# Prototypical Train Compositions



## New York Central (Oct 31, 2008)

I'm sorry for the total newbie question, I'm very new to the hobby and know nobody in person.

How do I find out more information about protypical train composition? As in, which cars are pulled by which trains during which era?

My strategy now has been through library books and photos and google searches and I've found a bit of info here and there, but it's all a bit exhausting.

As a newbie, my real question is:

"When looking through the Walthers catalog (for example) how do I know what engines would pull what cars? And what cars would ever be seen on a train together? And what years that would be?"

Since I'm using VERY common engines and cars made by major retailers, I feel like finding the answer to this question must be easier than I'm making it.


----------



## Boston&Maine (Dec 19, 2007)

You could always just "freelance," which means anything goes... That is what I do for the most part, LOL


----------



## T-Man (May 16, 2008)

*Hook em up and move'm out!*

That is a broad question. What you need to do is make your question specific to a date and place, and go from there. Maybe just research a specific company. Book stores carry lots of train books. So simplify your question. Stick with an engine and find out the time period and then research the cars. Passenger cars usually reflect a certain period. You can't go wrong with box cars. The caboose went out after automation and was replaced by the FRED (flashing rear end device).
Bob


----------



## New York Central (Oct 31, 2008)

Thanks.

That's sort of what I was doing.

I've been collecting mostly NYC diesel engines.

I've got an F A-B set, Sharknose, and an RS1.

I know this gives me a relatively distinct time frame of the early diesel era. 

I've just been finding it cumbersome to individually research each car.

I was then eyeing some heavyweight passenger cars as well as some Budd passenger cars but wasn't even sure how to find out what might pull those.

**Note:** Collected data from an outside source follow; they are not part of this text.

-- ==== Sys2Proof/Machine/Dispatch.lean ====
section
/-! DEFINITION. The dispatch: one arm for each command of the table, each a direct call of that command's meaning. -/

namespace Sys2Proof.Machine
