-- ==== Sys2Proof/Certificates/Slice0/Obligations.lean ====
section
/-!
DEFINITION. The statements for the provers. A statement `Answers (exec c s) P` says that command `c` completes: it answers a next
state, and `P` holds of that state. `Only l s t` says that from `s` to `t` nothing changes but the parts in `l`.
-/

open Sys2Proof Sys2Proof.Machine

/-- A step with a command waiting is that command's meaning on the state with the rest of the queue (log entry 1). -/
def Obligations.StepRunsFrontCommand : Prop :=
  ∀ (c : Instr) (rest : List Instr) (s : State),
    step { s with pending := c :: rest } = exec c { s with pending := rest }

/-- With an empty queue a step is one tick: the model's choices, log entries 1 and 55. -/
def Obligations.EmptyQueueLetsTimePass : Prop :=
  (∀ s : State, s.pending = [] → s.lcs.trans = none → ∃ t, step s = .next t ∧ t.aod = { s.aod with rtc := s.aod.rtc + 1 } ∧
    (s.wdgCounts = false → t.wdg = s.wdg) ∧ (s.wdgCounts = true → t.wdg.elapsed = s.wdg.elapsed + wdgTicks s.wdg.clkRc s.aod.rtc.toNat) ∧
    Only [.aod, .wdg, .mon, .out] s t) ∧
  (∀ (s : State) (new : Nat), s.pending = [] → s.lcs.trans = some (new, 1) → ∃ t, step s = .next t ∧
    t.otp = { s.otp with pairs := s.otp.pairs ++ [(Config.codeWord new, 0)] } ∧ t.lcs = { s.lcs with trans := some (new, 2) } ∧
    t.aod = { s.aod with rtc := s.aod.rtc + 1 } ∧ Only [.aod, .wdg, .mon, .out, .otp, .lcs] s t) ∧
  ∀ (s : State) (new : Nat), s.pending = [] → s.lcs.trans = some (new, 2) → ∃ t, step s = .next t ∧
    t.otp = { s.otp with pairs := s.otp.pairs.dropLast ++ [(Config.codeWord new, Config.codeWord new)] } ∧
    t.lcs = { s.lcs with trans := some (new, 3) } ∧ t.aod = { s.aod with rtc := s.aod.rtc + 1 } ∧
    Only [.aod, .wdg, .mon, .out, .otp, .lcs] s t

/-- The reset values that the register tables state (R41 to R47, R66, R154, R417, R421, R437, R453). -/
def Obligations.ResetLeavesTheStatedValues : Prop :=
  (∀ p : PageId, State.reset.hdr p = {}) ∧ (({} : Hdr).status = 0 ∧ ({} : Hdr).statusCnt = 0 ∧ ({} : Hdr).intEn = 0 ∧ ({} : Hdr).lock = 0 ∧
      ({} : Hdr).errs = []) ∧
    (State.reset.chip.rating = 0x0640 ∧ State.reset.chip.accReady = false ∧ State.reset.chip.safeHold = false ∧
      State.reset.chip.maskFallback = false ∧ State.reset.chip.ignWrCnt = 0) ∧
    State.reset.msh.strokeLog = 14 ∧ (State.reset.wdg.periodMs = 0x0FA0 ∧ State.reset.wdg.clkRc = false) ∧
    (State.reset.tmp.cls = 0x4EABBFFD ∧ State.reset.tmp.region = 0x00FFFFFFF0000FF0) ∧ State.reset.ump.evb = 0x400000 ∧
    (State.reset.heat.periodS = 0x3C ∧ State.reset.heat.inTimeoutS = 0x78) ∧ State.reset.aod.ev.limit = 3 ∧ State.reset.pending = []

/-- The bounds of R44, R340 and R424 hold after reset. -/
def Obligations.ResetIsSound : Prop :=
  State.reset.Sound

/-- From every sound state a step leads to a sound state (R44, R63, R340, R424). -/
def Obligations.EveryStepKeepsTheStateSound : Prop :=
  ∀ s t : State, s.Sound → step s = .next t → t.Sound

/-- The spec gives every command an effect on every operand: exec answers a next state, and leaves the queue to the step. -/
def Obligations.EveryCommandCompletes : Prop :=
  ∀ (c : Instr) (s : State), ∃ t, exec c s = .next t ∧ t.pending = s.pending ∧ t.variant = s.variant

/-- The write rules of the common header (R43, R44, R47, R51), with their frames. -/
def Obligations.HeaderWritesTakeTheirRule : Prop :=
  ∀ (s : State) (who : Requester) (p : PageId), s.aod.onCell = false → LinkOpen s who → reaches who p = true →
    s.present p = true → s.readablePage p = true → (who = .umpire → PageId.accel p = true → s.chip.accReset = false) →
    (∀ k, p ≠ .mirror k) → (∀ i, p = .meas i → who = .umpire) →
    (Answers (exec (.errRecClr who p) s) fun t => (∀ q, t.hdr q = if q = p then { s.hdr p with errs := [] } else s.hdr q) ∧
      Only [.hdrs] s t) ∧
    (∀ v, Answers (exec (.pgLockWrite who p v) s) fun t =>
      (∀ q, t.hdr q = if q = p then { s.hdr p with lock := (s.hdr p).lock ||| v } else s.hdr q) ∧ Only [.hdrs] s t) ∧
    (∀ v, Answers (exec (.pgIntEnWrite who p v) s) fun t =>
      (∀ q, t.hdr q = if q = p then { s.hdr p with intEn := v } else s.hdr q) ∧ Only [.hdrs, .chip, .out, .fns] s t) ∧
    ∀ mask hw, Answers (exec (.pgStatusClear who p mask hw) s) fun t =>
      (t.hdr p).status = ((s.hdr p).status &&& ~~~mask) ||| (hw &&& 0xFFFFFF3F) ∧
      (∀ q, q ≠ p → t.hdr q = s.hdr q) ∧ ((t.hdr p).errs = (s.hdr p).errs ∧ (t.hdr p).intEn = (s.hdr p).intEn ∧
        (t.hdr p).lock = (s.hdr p).lock ∧ (t.hdr p).quar = (s.hdr p).quar) ∧ Only [.hdrs, .chip, .out, .fns] s t

/-- PG_STATUS_CNT (R42): a saturating count of every hardware set, writable with any value, zero at reset. -/
def Obligations.StatusCountCountsEverySet : Prop :=
  (∀ (s : State) (p : PageId) (mask : W32), ((s.setStatus p mask).hdr p).statusCnt.toNat =
      min ((s.hdr p).statusCnt.toNat + ((List.range 32).filter fun n => mask.getLsbD n).length) 0xFFFFFFFF) ∧
    (∀ (s : State) (p : PageId) (v : W32), ((s.writeHeader p 0x014 v).hdr p).statusCnt = v) ∧
    ∀ p : PageId, (State.reset.hdr p).statusCnt = 0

I somehow figured there'd be an easy way. Maybe the researching is part of the adventure.


----------



## T-Man (May 16, 2008)

It sounds, precision is in order.The best thing would be a historical record of NY cars when they were in service. Surely time elements are over a period that makes it easier. Cars get old and don't just disapppear overnight. I haven't seen a Walter's catalog recently. So I don't know the selection.


----------



## New York Central (Oct 31, 2008)

I found this fantastic resource.

http://www.canadasouthern.com/caso/NYC-MODELS-PASS.htm

http://www.canadasouthern.com/caso/NYC-MODELS-FREIGHT.htm

And if you poke around the site, you can find even more stuff.

I think this might just be for southern canada but it's still pretty fantastic.

Now I guess I gotta figure out which engines would have pulled which freight vs. passengers.


----------



## Boston&Maine (Dec 19, 2007)

There sure is a lot of information on that website NYC, good find... Now only if I could find something like that for the B&M Railroad


----------